§ **WHAT TO DO**:
Reprint the listing. Every line must match the original exactly.

━━━━━━━━━━━━━━━━━━━━

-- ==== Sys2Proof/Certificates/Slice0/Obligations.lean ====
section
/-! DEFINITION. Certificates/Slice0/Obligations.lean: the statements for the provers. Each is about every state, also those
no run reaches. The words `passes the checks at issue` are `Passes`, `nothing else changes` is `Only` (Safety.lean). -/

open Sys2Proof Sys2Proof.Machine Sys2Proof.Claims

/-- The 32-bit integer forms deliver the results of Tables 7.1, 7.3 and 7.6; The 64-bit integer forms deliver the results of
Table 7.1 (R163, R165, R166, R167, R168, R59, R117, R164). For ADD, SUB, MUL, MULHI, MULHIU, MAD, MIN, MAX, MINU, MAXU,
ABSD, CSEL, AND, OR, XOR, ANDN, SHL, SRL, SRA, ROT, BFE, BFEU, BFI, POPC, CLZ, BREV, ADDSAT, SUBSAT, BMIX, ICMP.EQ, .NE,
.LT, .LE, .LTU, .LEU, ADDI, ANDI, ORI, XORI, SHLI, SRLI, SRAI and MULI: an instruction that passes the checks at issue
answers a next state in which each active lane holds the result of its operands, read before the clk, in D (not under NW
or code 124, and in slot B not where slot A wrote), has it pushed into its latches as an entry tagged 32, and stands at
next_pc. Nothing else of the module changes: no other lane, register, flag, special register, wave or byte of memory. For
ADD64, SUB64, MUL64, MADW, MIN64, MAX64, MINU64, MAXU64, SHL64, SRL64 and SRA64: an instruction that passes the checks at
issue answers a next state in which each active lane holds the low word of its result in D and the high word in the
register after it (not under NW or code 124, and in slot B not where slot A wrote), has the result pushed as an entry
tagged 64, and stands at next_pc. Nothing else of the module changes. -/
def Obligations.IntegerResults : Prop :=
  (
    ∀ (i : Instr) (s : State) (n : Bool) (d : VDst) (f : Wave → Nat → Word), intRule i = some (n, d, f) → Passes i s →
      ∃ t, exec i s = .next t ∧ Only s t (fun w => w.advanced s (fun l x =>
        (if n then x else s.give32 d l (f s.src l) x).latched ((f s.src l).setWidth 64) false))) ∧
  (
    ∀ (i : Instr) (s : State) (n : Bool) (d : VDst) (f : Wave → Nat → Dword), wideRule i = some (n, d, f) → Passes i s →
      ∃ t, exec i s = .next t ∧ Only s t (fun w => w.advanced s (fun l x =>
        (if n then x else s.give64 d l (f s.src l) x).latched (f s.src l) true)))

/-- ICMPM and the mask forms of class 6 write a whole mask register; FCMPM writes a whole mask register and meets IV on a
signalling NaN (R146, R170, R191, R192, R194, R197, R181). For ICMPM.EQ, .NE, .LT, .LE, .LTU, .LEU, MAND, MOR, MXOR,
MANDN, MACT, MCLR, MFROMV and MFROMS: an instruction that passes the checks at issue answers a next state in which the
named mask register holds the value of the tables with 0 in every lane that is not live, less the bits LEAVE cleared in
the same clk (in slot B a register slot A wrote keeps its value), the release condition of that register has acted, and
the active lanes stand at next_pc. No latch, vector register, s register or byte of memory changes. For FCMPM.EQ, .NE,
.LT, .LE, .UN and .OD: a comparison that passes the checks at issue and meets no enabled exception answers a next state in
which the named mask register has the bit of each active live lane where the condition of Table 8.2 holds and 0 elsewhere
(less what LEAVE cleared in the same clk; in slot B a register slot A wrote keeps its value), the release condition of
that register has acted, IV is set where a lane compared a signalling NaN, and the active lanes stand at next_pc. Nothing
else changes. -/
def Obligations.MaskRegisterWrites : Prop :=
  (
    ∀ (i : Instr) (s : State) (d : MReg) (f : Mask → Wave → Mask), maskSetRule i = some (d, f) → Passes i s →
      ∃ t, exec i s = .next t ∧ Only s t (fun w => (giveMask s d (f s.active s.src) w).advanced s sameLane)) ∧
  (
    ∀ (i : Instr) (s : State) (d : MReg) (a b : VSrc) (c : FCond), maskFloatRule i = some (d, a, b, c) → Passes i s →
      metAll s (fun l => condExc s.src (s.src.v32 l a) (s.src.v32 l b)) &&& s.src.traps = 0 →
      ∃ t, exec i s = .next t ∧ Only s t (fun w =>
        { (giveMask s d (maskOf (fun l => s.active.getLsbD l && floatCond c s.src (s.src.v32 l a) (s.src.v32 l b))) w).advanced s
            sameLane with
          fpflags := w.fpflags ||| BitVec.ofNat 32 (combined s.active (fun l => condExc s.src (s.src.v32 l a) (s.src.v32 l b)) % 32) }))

━━━━━━━━━━━━━━━━━━━━

§ **ANSWER SECTION**:
-- ==== Sys2Proof/Certificates/Slice0/Obligations.lean ====
section
/-! DEFINITION. Certificates/Slice0/Obligations.lean: the statements for the provers. Each is about every state, also those
no run reaches. The words `passes the checks at issue` are `Passes`, `nothing else changes` is `Only` (Safety.lean). -/

open Sys2Proof Sys2Proof.Machine Sys2Proof.Claims

/-- The 32-bit integer forms deliver the results of Tables 7.1, 7.3 and 7.6; The 64-bit integer forms deliver the results of
Table 7.1 (R163, R165, R166, R167, R168, R59, R117, R164). For ADD, SUB, MUL, MULHI, MULHIU, MAD, MIN, MAX, MINU, MAXU,
ABSD, CSEL, AND, OR, XOR, ANDN, SHL, SRL, SRA, ROT, BFE, BFEU, BFI, POPC, CLZ, BREV, ADDSAT, SUBSAT, BMIX, ICMP.EQ, .NE,
.LT, .LE, .LTU, .LEU, ADDI, ANDI, ORI, XORI, SHLI, SRLI, SRAI and MULI: an instruction that passes the checks at issue
answers a next state in which each active lane holds the result of its operands, read before the clk, in D (not under NW
or code 124, and in slot B not where slot A wrote), has it pushed into its latches as an entry tagged 32, and stands at
next_pc. Nothing else of the module changes: no other lane, register, flag, special register, wave or byte of memory. For
ADD64, SUB64, MUL64, MADW, MIN64, MAX64, MINU64, MAXU64, SHL64, SRL64 and SRA64: an instruction that passes the checks at
issue answers a next state in which each active lane holds the low word of its result in D and the high word in the
register after it (not under NW or code 124, and in slot B not where slot A wrote), has the result pushed as an entry
tagged 64, and stands at next_pc. Nothing else of the module changes. -/
def Obligations.IntegerResults : Prop :=
  (
    ∀ (i : Instr) (s : State) (n : Bool) (d : VDst) (f : Wave → Nat → Word), intRule i = some (n, d, f) → Passes i s →
      ∃ t, exec i s = .next t ∧ Only s t (fun w => w.advanced s (fun l x =>
        (if n then x else s.give32 d l (f s.src l) x).latched ((f s.src l).setWidth 64) false))) ∧
  (
    ∀ (i : Instr) (s : State) (n : Bool) (d : VDst) (f : Wave → Nat → Dword), wideRule i = some (n, d, f) → Passes i s →
      ∃ t, exec i s = .next t ∧ Only s t (fun w => w.advanced s (fun l x =>
        (if n then x else s.give64 d l (f s.src l) x).latched (f s.src l) true)))

/-- ICMPM and the mask forms of class 6 write a whole mask register; FCMPM writes a whole mask register and meets IV on a
signalling NaN (R146, R170, R191, R192, R194, R197, R181). For ICMPM.EQ, .NE, .LT, .LE, .LTU, .LEU, MAND, MOR, MXOR,
MANDN, MACT, MCLR, MFROMV and MFROMS: an instruction that passes the checks at issue answers a next state in which the
named mask register holds the value of the tables with 0 in every lane that is not live, less the bits LEAVE cleared in
the same clk (in slot B a register slot A wrote keeps its value), the release condition of that register has acted, and
the active lanes stand at next_pc. No latch, vector register, s register or byte of memory changes. For FCMPM.EQ, .NE,
.LT, .LE, .UN and .OD: a comparison that passes the checks at issue and meets no enabled exception answers a next state in
which the named mask register has the bit of each active live lane where the condition of Table 8.2 holds and 0 elsewhere
(less what LEAVE cleared in the same clk; in slot B a register slot A wrote keeps its value), the release condition of
that register has acted, IV is set where a lane compared a signalling NaN, and the active lanes stand at next_pc. Nothing
else changes. -/
def Obligations.MaskRegisterWrites : Prop :=
  (
    ∀ (i : Instr) (s : State) (d : MReg) (f : Mask → Wave → Mask), maskSetRule i = some (d, f) → Passes i s →
      ∃ t, exec i s = .next t ∧ Only s t (fun w => (giveMask s d (f s.active s.src) w).advanced s sameLane)) ∧
  (
    ∀ (i : Instr) (s : State) (d : MReg) (a b : VSrc) (c : FCond), maskFloatRule i = some (d, a, b, c) → Passes i s →
      metAll s (fun l => condExc s.src (s.src.v32 l a) (s.src.v32 l b)) &&& s.src.traps = 0 →
      ∃ t, exec i s = .next t ∧ Only s t (fun w =>
        { (giveMask s d (maskOf (fun l => s.active.getLsbD l && floatCond c s.src (s.src.v32 l a) (s.src.v32 l b))) w).advanced s
            sameLane with
          fpflags := w.fpflags ||| BitVec.ofNat 32 (combined s.active (fun l => condExc s.src (s.src.v32 l a) (s.src.v32 l b)) % 32) }))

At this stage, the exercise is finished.